Wiki Grows Up: Arbitrary Data Models, Access Control, and Beyond

Reid Priedhorsky, Loren Terveen

Ward Cunningham’s vision for the wiki was that it would be “the simplest online database that could possibly work”. We consider here a common manifestation of simplicity: the assumption that the objects in a wiki that can be edited (e.g., Wikipedia articles) are relatively independent. As wiki applications in new domains emerge, however, this assumption is no longer tenable. In wikis where the objects of interest are highly interdependent (e.g., geographic wikis), fundamental concepts like the revision and undoing must be refined. This is particularly so when fine-grained access control is required (as in enterprise wikis or wikis to support collaboration between citizens and government officials). We explore these issues in the context of the Cyclopath geowiki and present solutions that we have designed and have implemented or are implementing.
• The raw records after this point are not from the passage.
/-! `transact`. -/

@[simp] theorem transact_lifecycle (rec : BusRecord) :
    (s.transact rec).lifecycle = s.lifecycle := rfl
@[simp] theorem transact_running (rec : BusRecord) : (s.transact rec).running = s.running := rfl
@[simp] theorem transact_queue (rec : BusRecord) : (s.transact rec).queue = s.queue := rfl
@[simp] theorem transact_handlers (rec : BusRecord) : (s.transact rec).handlers = s.handlers := rfl
@[simp] theorem transact_pendingReg (rec : BusRecord) :
    (s.transact rec).pendingReg = s.pendingReg := rfl
@[simp] theorem transact_faults (rec : BusRecord) : (s.transact rec).faults = s.faults := rfl
@[simp] theorem transact_phase (rec : BusRecord) : (s.transact rec).phase = s.phase := rfl
@[simp] theorem transact_lastSnapshot (rec : BusRecord) :
    (s.transact rec).lastSnapshot = s.lastSnapshot := rfl
@[simp] theorem transact_curSnapshot (rec : BusRecord) :
    (s.transact rec).curSnapshot = s.curSnapshot := rfl
@[simp] theorem transact_inflight (rec : BusRecord) : (s.transact rec).inflight = s.inflight := rfl
@[simp] theorem transact_events (rec : BusRecord) : (s.transact rec).events = s.events := rfl
@[simp] theorem transact_call (rec : BusRecord) : (s.transact rec).call = s.call := rfl
@[simp] theorem transact_cphases (rec : BusRecord) : (s.transact rec).cphases = s.cphases := rfl
@[simp] theorem transact_busLog (rec : BusRecord) :
    (s.transact rec).busLog = s.busLog ++ [rec] := rfl
@[simp] theorem transact_errLog (rec : BusRecord) : (s.transact rec).errLog = s.errLog := rfl
@[simp] theorem transact_dispatchLog (rec : BusRecord) :
    (s.transact rec).dispatchLog = s.dispatchLog := rfl
@[simp] theorem transact_refused (rec : BusRecord) : (s.transact rec).refused = s.refused := rfl
@[simp] theorem transact_params (rec : BusRecord) : (s.transact rec).params = s.params := rfl
@[simp] theorem transact_reply (rec : BusRecord) : (s.transact rec).reply = s.reply := rfl
@[simp] theorem transact_script (rec : BusRecord) : (s.transact rec).script = s.script := rfl
@[simp] theorem transact_choices (rec : BusRecord) : (s.transact rec).choices = s.choices := rfl
@[simp] theorem transact_answers (rec : BusRecord) :
    (s.transact rec).answers = s.answers.tail := rfl
@[simp] theorem transact_draws (rec : BusRecord) : (s.transact rec).draws = s.draws + 1 := rfl

/-! `spawn`. -/

@[simp] theorem spawn_lifecycle : (s.spawn).lifecycle = .running := rfl
@[simp] theorem spawn_running : (s.spawn).running = true := rfl
@[simp] theorem spawn_queue : (s.spawn).queue = s.queue := rfl
@[simp] theorem spawn_handlers : (s.spawn).handlers = s.handlers := rfl
@[simp] theorem spawn_pendingReg : (s.spawn).pendingReg = s.pendingReg := rfl
@[simp] theorem spawn_faults : (s.spawn).faults = s.faults := rfl
@[simp] theorem spawn_phase : (s.spawn).phase = Phase.check := rfl
@[simp] theorem spawn_lastSnapshot : (s.spawn).lastSnapshot = 0xFF := rfl
@[simp] theorem spawn_curSnapshot : (s.spawn).curSnapshot = none := rfl
@[simp] theorem spawn_inflight : (s.spawn).inflight = none := rfl
@[simp] theorem spawn_events : (s.spawn).events = [] := rfl
@[simp] theorem spawn_call : (s.spawn).call = none := rfl
@[simp] theorem spawn_cphases : (s.spawn).cphases = s.cphases := rfl
@[simp] theorem spawn_busLog : (s.spawn).busLog = s.busLog := rfl
@[simp] theorem spawn_errLog : (s.spawn).errLog = s.errLog := rfl
@[simp] theorem spawn_dispatchLog : (s.spawn).dispatchLog = s.dispatchLog := rfl
@[simp] theorem spawn_refused : (s.spawn).refused = s.refused := rfl
@[simp] theorem spawn_params : (s.spawn).params = s.params := rfl
@[simp] theorem spawn_reply : (s.spawn).reply = s.reply := rfl
@[simp] theorem spawn_script : (s.spawn).script = s.script := rfl
@[simp] theorem spawn_choices : (s.spawn).choices = s.choices := rfl
@[simp] theorem spawn_answers : (s.spawn).answers = s.answers := rfl
@[simp] theorem spawn_draws : (s.spawn).draws = s.draws := rfl

/-! `push`. -/

@[simp] theorem push_lifecycle (f : Frame) : (s.push f).lifecycle = s.lifecycle := rfl
@[simp] theorem push_running (f : Frame) : (s.push f).running = s.running := rfl
@[simp] theorem push_queue (f : Frame) :
    (s.push f).queue = if s.full then s.queue else s.queue ++ [f] := rfl
@[simp] theorem push_handlers (f : Frame) : (s.push f).handlers = s.handlers := rfl
@[simp] theorem push_pendingReg (f : Frame) : (s.push f).pendingReg = s.pendingReg := rfl
@[simp] theorem push_faults (f : Frame) :
    (s.push f).faults = { s.faults with queueOverflow := s.full || s.faults.queueOverflow } := rfl
@[simp] theorem push_phase (f : Frame) : (s.push f).phase = s.phase := rfl
@[simp] theorem push_lastSnapshot (f : Frame) : (s.push f).lastSnapshot = s.lastSnapshot := rfl
@[simp] theorem push_curSnapshot (f : Frame) : (s.push f).curSnapshot = s.curSnapshot := rfl
@[simp] theorem push_inflight (f : Frame) : (s.push f).inflight = s.inflight := rfl
@[simp] theorem push_events (f : Frame) : (s.push f).events = s.events := rfl
@[simp] theorem push_call (f : Frame) : (s.push f).call = s.call := rfl
@[simp] theorem push_cphases (f : Frame) : (s.push f).cphases = s.cphases := rfl
@[simp] theorem push_busLog (f : Frame) : (s.push f).busLog = s.busLog := rfl
@[simp] theorem push_errLog (f : Frame) : (s.push f).errLog = s.errLog := rfl
@[simp] theorem push_dispatchLog (f : Frame) : (s.push f).dispatchLog = s.dispatchLog := rfl
@[simp] theorem push_refused (f : Frame) : (s.push f).refused = s.refused := rfl
@[simp] theorem push_params (f : Frame) : (s.push f).params = s.params := rfl
@[simp] theorem push_reply (f : Frame) : (s.push f).reply = s.reply := rfl
@[simp] theorem push_script (f : Frame) : (s.push f).script = s.script := rfl
@[simp] theorem push_choices (f : Frame) : (s.push f).choices = s.choices := rfl
@[simp] theorem push_answers (f : Frame) : (s.push f).answers = s.answers := rfl
@[simp] theorem push_draws (f : Frame) : (s.push f).draws = s.draws := rfl

/-! `popQueue`. -/

@[simp] theorem popQueue_lifecycle : (s.popQueue).lifecycle = s.lifecycle := rfl
@[simp] theorem popQueue_running : (s.popQueue).running = s.running := rfl
@[simp] theorem popQueue_queue : (s.popQueue).queue = s.queue.tail := rfl
@[simp] theorem popQueue_handlers : (s.popQueue).handlers = s.handlers := rfl
@[simp] theorem popQueue_pendingReg : (s.popQueue).pendingReg = s.pendingReg := rfl
@[simp] theorem popQueue_faults : (s.popQueue).faults = s.faults := rfl
@[simp] theorem popQueue_phase : (s.popQueue).phase = s.phase := rfl
@[simp] theorem popQueue_lastSnapshot : (s.popQueue).lastSnapshot = s.lastSnapshot := rfl
@[simp] theorem popQueue_curSnapshot : (s.popQueue).curSnapshot = s.curSnapshot := rfl
@[simp] theorem popQueue_inflight : (s.popQueue).inflight = s.inflight := rfl
@[simp] theorem popQueue_events : (s.popQueue).events = s.events := rfl
@[simp] theorem popQueue_call : (s.popQueue).call = s.call := rfl
@[simp] theorem popQueue_cphases : (s.popQueue).cphases = s.cphases := rfl
@[simp] theorem popQueue_busLog : (s.popQueue).busLog = s.busLog := rfl
@[simp] theorem popQueue_errLog : (s.popQueue).errLog = s.errLog := rfl
@[simp] theorem popQueue_dispatchLog : (s.popQueue).dispatchLog = s.dispatchLog := rfl
@[simp] theorem popQueue_refused : (s.popQueue).refused = s.refused := rfl
@[simp] theorem popQueue_params : (s.popQueue).params = s.params := rfl
@[simp] theorem popQueue_reply : (s.popQueue).reply = s.reply := rfl
@[simp] theorem popQueue_script : (s.popQueue).script = s.script := rfl
@[simp] theorem popQueue_choices : (s.popQueue).choices = s.choices := rfl
@[simp] theorem popQueue_answers : (s.popQueue).answers = s.answers := rfl
@[simp] theorem popQueue_draws : (s.popQueue).draws = s.draws := rfl

/-! `advance`. -/

@[simp] theorem advance_lifecycle : (s.advance).lifecycle = s.lifecycle := rfl
@[simp] theorem advance_running : (s.advance).running = s.running := rfl
@[simp] theorem advance_queue : (s.advance).queue = s.queue := rfl
@[simp] theorem advance_handlers : (s.advance).handlers = s.handlers := rfl
@[simp] theorem advance_pendingReg : (s.advance).pendingReg = s.pendingReg := rfl
@[simp] theorem advance_faults : (s.advance).faults = s.faults := rfl
@[simp] theorem advance_phase : (s.advance).phase = s.phase := rfl
@[simp] theorem advance_lastSnapshot : (s.advance).lastSnapshot = s.lastSnapshot := rfl
@[simp] theorem advance_curSnapshot : (s.advance).curSnapshot = s.curSnapshot := rfl
@[simp] theorem advance_inflight : (s.advance).inflight = s.inflight := rfl
@[simp] theorem advance_events : (s.advance).events = s.events := rfl
@[simp] theorem advance_call : (s.advance).call = s.call := rfl
@[simp] theorem advance_cphases : (s.advance).cphases = s.cphases := rfl
@[simp] theorem advance_busLog : (s.advance).busLog = s.busLog := rfl
@[simp] theorem advance_errLog : (s.advance).errLog = s.errLog := rfl
@[simp] theorem advance_dispatchLog : (s.advance).dispatchLog = s.dispatchLog := rfl
@[simp] theorem advance_refused : (s.advance).refused = s.refused := rfl
@[simp] theorem advance_params : (s.advance).params = s.params := rfl
@[simp] theorem advance_reply : (s.advance).reply = s.reply := rfl
@[simp] theorem advance_script : (s.advance).script = s.script.tail := rfl
@[simp] theorem advance_choices : (s.advance).choices = s.choices + 1 := rfl
@[simp] theorem advance_answers : (s.advance).answers = s.answers := rfl
@[simp] theorem advance_draws : (s.advance).draws = s.draws := rfl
Design and Implementation of the Sweble Wikitext Parser: Unlocking the Structured Data of Wikipedia

Hannes Dohrn, Dirk Riehle

The heart of each wiki, including Wikipedia, is its content. Most machine processing starts and ends with this content. At present, such processing is limited, because most wiki engines today cannot provide a complete and precise representation of the wiki’s content. They can only generate HTML. The main reason is the lack of well-defined parsers that can handle the complexity of modern wiki markup. This applies to MediaWiki, the software running Wikipedia, and most other wiki engines.

This paper shows why it has been so difficult to develop comprehensive parsers for wiki markup. It presents the design and implementation of a parser for Wikitext, the wiki markup language of MediaWiki. We use parsing expres- sion grammars where most parsers used no grammars or grammars poorly suited to the task. Using this parser it is possible to directly and precisely query the structured data within wikis, including Wikipedia.